**Task item:** Bring together copies of the lines in the data below that contain the word "device".

── Extracted material ──

/-- A logical thread: 0–831 (01 R14). -/
def threadOk (t : Nat) : Bool := decide (t < 832)
/-- A stop: 0–223 (01 R15). -/
def stopOk (p : Nat) : Bool := decide (p < 224)
/-- A line number: physical address bits [51:6] (01 R24). -/
def lineOk (x : Nat) : Bool := decide (x < 2 ^ 46)
/-- A Galley ring (17 R522). -/
def ringOk (r : Nat) : Bool := decide (r < 4)
/-- An Event Queue (17 R536). -/
def queueOk (q : Nat) : Bool := decide (q < 3)
/-- A switchable power domain (16 R489). -/
def domainOk (d : Nat) : Bool := decide (d < 788)
/-- A berth (12 R362). -/
def berthOk (b : Nat) : Bool := decide (b < 64)
/-- A Barge channel (13 R388). -/
def channelOk (c : Nat) : Bool := decide (c < 128)
/-- A Barge engine (13 R388). -/
def engineOk (e : Nat) : Bool := decide (e < 16)
/-- A DDR5 channel (09 R242). -/
def ddrOk (c : Nat) : Bool := decide (c < 16)
/-- A memory unit: DDR5 channels 0–15, HBM stacks 16–19 (09 R242). -/
def unitOk (u : Nat) : Bool := decide (u < 20)
/-- An HBM stack (09 R242). -/
def stackOk (k : Nat) : Bool := decide (k < 4)
/-- A rank, or a pseudo-channel of a stack (09 R243). -/
def pcOk (k : Nat) : Bool := decide (k < 32)
/-- A unit with bandwidth windows (19 R588). -/
def bwOk (u : Nat) : Bool := decide (u < 67)
/-- A root port, or the Wharf as 8 (14 R420). -/
def portOk (p : Nat) : Bool := decide (p ≤ 8)
/-- A root port (14 R420). -/
def rootPortOk (p : Nat) : Bool := decide (p < 8)
/-- A link of a port (14 R421). -/
def linkOk (l : Nat) : Bool := decide (l < 4)
/-- An outstanding tag (14 R420). -/
def tagOk (k : Nat) : Bool := decide (k < 768)
/-- A Wharf function: PF0, PF1, VF0–VF15 (14 R436). -/
def fnOk (k : Nat) : Bool := decide (k < 18)
/-- A VF (14 R436). -/
def vfOk (k : Nat) : Bool := decide (k < 16)
/-- A number of VFs (14 R450). -/
def vfCountOk (k : Nat) : Bool := decide (k ≤ 16)
/-- A tenant-reset slot (11 R339). -/
def slotOk (k : Nat) : Bool := decide (k < 8)
/-- A QoS class (11 R334). -/
def classOk (k : Nat) : Bool := decide (k < 64)
/-- A stream ID (10 R298). -/
def streamOk (k : Nat) : Bool := decide (k < 2 ^ 20)
/-- A device address (10 R299). -/
def iovaOk (k : Nat) : Bool := decide (k < 2 ^ 64)
/-- An event ID (11 R317). -/
def eventOk (k : Nat) : Bool := decide (k < 2 ^ 16)
/-- A source number (11 R317). -/
def sourceOk (k : Nat) : Bool := decide (k < 2 ^ 20)
/-- A requester number (08 R216). -/
def ioAgentOk (k : Nat) : Bool := decide (k < 256)
/-- POSTREC (11 R347). -/
def recordOk (k : Nat) : Bool := decide (k < 2 ^ 45)
/-- A VMID (02 R48). -/
def vmidOk (k : Nat) : Bool := decide (k < 2 ^ 16)
/-- A 16-bit field. -/
def halfOk (k : Nat) : Bool := decide (k < 2 ^ 16)
/-- An 8-bit field. -/
def byteOk (k : Nat) : Bool := decide (k < 256)
/-- A secure memory region (15 R462). -/
def smrOk (k : Nat) : Bool := decide (k < 64)
/-- An HDM decoder (14 R427). -/
def hdmOk (k : Nat) : Bool := decide (k < 8)
/-- An aqueduct (01 R16). -/
def aqueductOk (k : Nat) : Bool := decide (k < 38)
/-- A kind of mesh element (08 R239). -/
def elementOk (k : Nat) : Bool := decide (k < 8)
/-- A cache array: L1D, L1I, L2, LLC, directory (07 R178). -/
def levelOk (k : Nat) : Bool := decide (k < 5)
/-- A way (07 R170, 08 R219). -/
def wayOk (k : Nat) : Bool := decide (k < 20)
/-- A core array (18 R577). -/
def arrayOk (k : Nat) : Bool := decide (1 ≤ k) && decide (k ≤ 8)
/-- An atomic operation (03 R83). -/
def atopOk (k : Nat) : Bool := decide (k ≤ 10)
/-- A size code. -/
def sizeOk (k : Nat) : Bool := decide (k < 4)
/-- Clean, invalidate or both (07 R181). -/
def cmoOk (k : Nat) : Bool := decide (k < 3)
/-- An output pin of a PULSE (12 R366). -/
def pinOk (k : Nat) : Bool := decide (k < 2)
/-- A sensor (17 R533). -/
def sensorOk (k : Nat) : Bool := decide (k < 2 ^ 16)
/-- A package rail (21 R605). -/
def railOk (k : Nat) : Bool := decide (k < 16)
/-- A WARN_THREAD field (15 R484). -/
def threadFieldOk (k : Nat) : Bool := decide (k < 1024)
/-- An IPv4 address (17 R519). -/
def ipOk (k : Nat) : Bool := decide (k < 2 ^ 32)
/-- A UDP port (17 R518). -/
def udpOk (k : Nat) : Bool := decide (k < 2 ^ 16)
/-- A Towpath clock source (01 R18). -/
def clockOk (k : Nat) : Bool := decide (k < 3)
/-- A Towpath ring (17 R521). -/
def towpathOk (k : Nat) : Bool := decide (k < 2)
/-- A TLP payload or read size (14 R420). -/
def payloadOk (n : Nat) : Bool := decide (1 ≤ n) && decide (n ≤ 4096)
/-- One value for each tile or stack. -/
def tilesOk (n : Nat) : Bool := decide (n = 4)
/-- One value for each channel. -/
def dimmsOk (n : Nat) : Bool := decide (n = 16)
/-- At most 16 elements (06 R159). -/
def lanesOk (n : Nat) : Bool := decide (n ≤ 16)
/-- A requester as violation records name it (15 R480). -/
def agentOk (a : Agent) : Bool := decide (a.kind < 3) && decide (a.num < 2 ^ 20) && decide (a.vmid < 2 ^ 16)
/-- A register access, naturally aligned in Chip Control Space (00 R11, 01 R26). -/
def regOffOk (off : Nat) (half : Bool) : Bool := decide (off < 2 ^ 33) && off % (if half then 4 else 8) == 0
/-- A device operation with a payload (14 R424). -/
def devOpOk : DevOp → Bool
  | .read n => payloadOk n
  | .write bs => payloadOk bs.length
  | .fetchAdd n v => payloadOk n && decide (v < 2 ^ 128)
  | .swap n v => payloadOk n && decide (v < 2 ^ 128)
  | .cas n cmp v => payloadOk n && decide (cmp < 2 ^ 128) && decide (v < 2 ^ 128)
/-- What a DRAM access finds (09 R260). -/
def memErrOk (e : MemErr) : Bool := decide (e.kind < 8) && decide (e.rank < 32)
/-- A reported error (18 R548). -/
def rasErrOk (e : RasErr) : Bool := decide (e.kind < 10) && decide (e.stop < 224)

───

**Exercise solution:**
/-- A device address (10 R299). -/
/-- A device operation with a payload (14 R424). -/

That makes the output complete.